In October 1977 William Julien of South Chatham, Mass., had the New Bedford Gas & Edison Light Company do an electric-heat survey on his home, using baseboard electric resistance heat. Accoring to the company's survey, Mr. Julien's annual heating bill would run to about $975.

But instead of conventional electrical heating, the Juliens elected to put in electric radiant glass heat. The heating bill through the 1978-79 cold season came to $437 for the 7- room, 2-bath Cape Cod home -- less than half the power company's estimate and so far below the national average for space heating $1, 000). The Juliens have been smiling ever since.

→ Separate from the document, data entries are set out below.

theorem execSupplyOrTemperatureFault_rgK (m0 : Limits) (s : State) (t : State) (h : execSupplyOrTemperatureFault m0 s = .next t) : RgK 13681794913148469135 s t := by
  simp only [execSupplyOrTemperatureFault, Host.Outcome.next.injEq] at h; subst h; (repeat' split) <;> simp

theorem execThermTrip_rgK (die : Nat) (stack : Nat) (s : State) (t : State) (h : execThermTrip die stack s = .next t) : RgK 18446744073709551615 s t :=
  rgK_of_regs ((execThermTrip_keeps die stack s t h).regs (by decide))

theorem execPmbusPoll_rgK (st : PmStatus) (s : State) (t : State) (h : execPmbusPoll st s = .next t) : RgK 13690802112537427855 s t := by
  simp only [execPmbusPoll, Host.Outcome.next.injEq] at h; subst h; (repeat' split) <;> simp

theorem execPmbusAlert_rgK (st : PmStatus) (s : State) (t : State) (h : execPmbusAlert st s = .next t) : RgK 13690802112537427855 s t := by
  simp only [execPmbusAlert, Host.Outcome.next.injEq] at h; subst h; (repeat' split) <;> simp

theorem execIslandMismatch_rgK (s : State) (t : State) (h : execIslandMismatch s = .next t) : RgK 13690802112538083279 s t := by
  simp only [execIslandMismatch, Host.Outcome.next.injEq] at h; subst h; (repeat' split) <;> simp

theorem execTimeReferenceWrite_rgK (q : Req) (value : Nat) (s : State) (t : State) (h : execTimeReferenceWrite q value s = .next t) : RgK 13832806238288609259 s t := by
  simp only [execTimeReferenceWrite, Host.Outcome.next.injEq] at h; subst h; (repeat' split) <;> simp

theorem execTimeReferenceLost_rgK (s : State) (t : State) (h : execTimeReferenceLost s = .next t) : RgK 18444492273895866367 s t := by
  simp only [execTimeReferenceLost, Host.Outcome.next.injEq] at h; subst h; (repeat' split) <;> simp

theorem execTimeReferenceReturn_rgK (s : State) (t : State) (h : execTimeReferenceReturn s = .next t) : RgK 18444492273895866367 s t := by
  simp only [execTimeReferenceReturn, Host.Outcome.next.injEq] at h; subst h; (repeat' split) <;> simp

theorem execPpsEdge_rgK (s : State) (t : State) (h : execPpsEdge s = .next t) : RgK 18444492273895866367 s t := by
  simp only [execPpsEdge, Host.Outcome.next.injEq] at h; subst h; (repeat' split) <;> simp

theorem execRingClockLoss_rgK (s : State) (t : State) (h : execRingClockLoss s = .next t) : RgK 18446744073709551615 s t :=
  rgK_of_regs ((execRingClockLoss_keeps s t h).regs (by decide))

theorem execRingClockReturn_rgK (linksDown : List Nat) (s : State) (t : State) (h : execRingClockReturn linksDown s = .next t) : RgK 13690802043818606543 s t := by
  simp only [execRingClockReturn, Host.Outcome.next.injEq] at h; subst h; (repeat' split) <;> simp

theorem execResetRelease_rgK (straps : Straps) (s : State) (t : State) (h : execResetRelease straps s = .next t) : RgK 18446744073709551615 s t :=
  rgK_of_regs ((execResetRelease_keeps straps s t h).regs (by decide))

theorem execSymbolLock_rgK (locked : Bool) (s : State) (t : State) (h : execSymbolLock locked s = .next t) : RgK 18446744073709551615 s t :=
  rgK_of_regs ((execSymbolLock_keeps locked s t h).regs (by decide))

theorem execSettleDelayElapsed_rgK (s : State) (t : State) (h : execSettleDelayElapsed s = .next t) : RgK 18446744073709551615 s t :=
  rgK_of_regs ((execSettleDelayElapsed_keeps s t h).regs (by decide))

theorem execIslandSelfTest_rgK (b0 : Bool) (b2 : Bool) (s : State) (t : State) (h : execIslandSelfTest b0 b2 s = .next t) : RgK 18446744073709551615 s t :=
  rgK_of_regs ((execIslandSelfTest_keeps b0 b2 s t h).regs (by decide))

theorem execFirmwareVerified_rgK (img : FwImage) (sigGood : Bool) (s : State) (t : State) (h : execFirmwareVerified img sigGood s = .next t) : RgK 18446744073709551614 s t := by
  simp only [execFirmwareVerified, Host.Outcome.next.injEq] at h; subst h; (repeat' split) <;> simp

theorem execFabricConfigurationWrite_rgK (q : Req) (idx : Nat) (sub : Nat) (value : W32) (s : State) (t : State) (h : execFabricConfigurationWrite q idx sub value s = .next t) : RgK 13835058037296988139 s t := by
  unfold execFabricConfigurationWrite at h; dsimp only at h; split at h <;> first | (cases h; simp; done) | (cases h; dsimp only; repeat' (first | (simp; done) | split); done) | (rw [settled_next h]; simp; done)

theorem execExceptionEntryWrite_rgK (q : Req) (num : Nat) (entry : W64) (s : State) (t : State) (h : execExceptionEntryWrite q num entry s = .next t) : RgK 13835058038102294507 s t := by
  simp only [execExceptionEntryWrite, Host.Outcome.next.injEq] at h; subst h; (repeat' split) <;> simp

Another Chatham resident, Charles Gritis, opted for glass heat in his 1,500 -square-foot ranch home. Out of a total electric bill of $668 for June 1978 through the following May, estimated heating costs ran to a mere $212. (More about this low cost later).

Indeed, both homeowners had found a lower-cost way to keep warm.

Back in 1966, when wasteful prosperity was at its height and fuel oil hovered around 29 cents a gallon, Gene Heacock saw fit to install glass heating in his Cedar Grove, N.J., home. At the same time he decided to upgrade some of the insulation in his house. The net result was that his average annual bill for oil-fired steam heat of $335 dropped to $175 for electric heat.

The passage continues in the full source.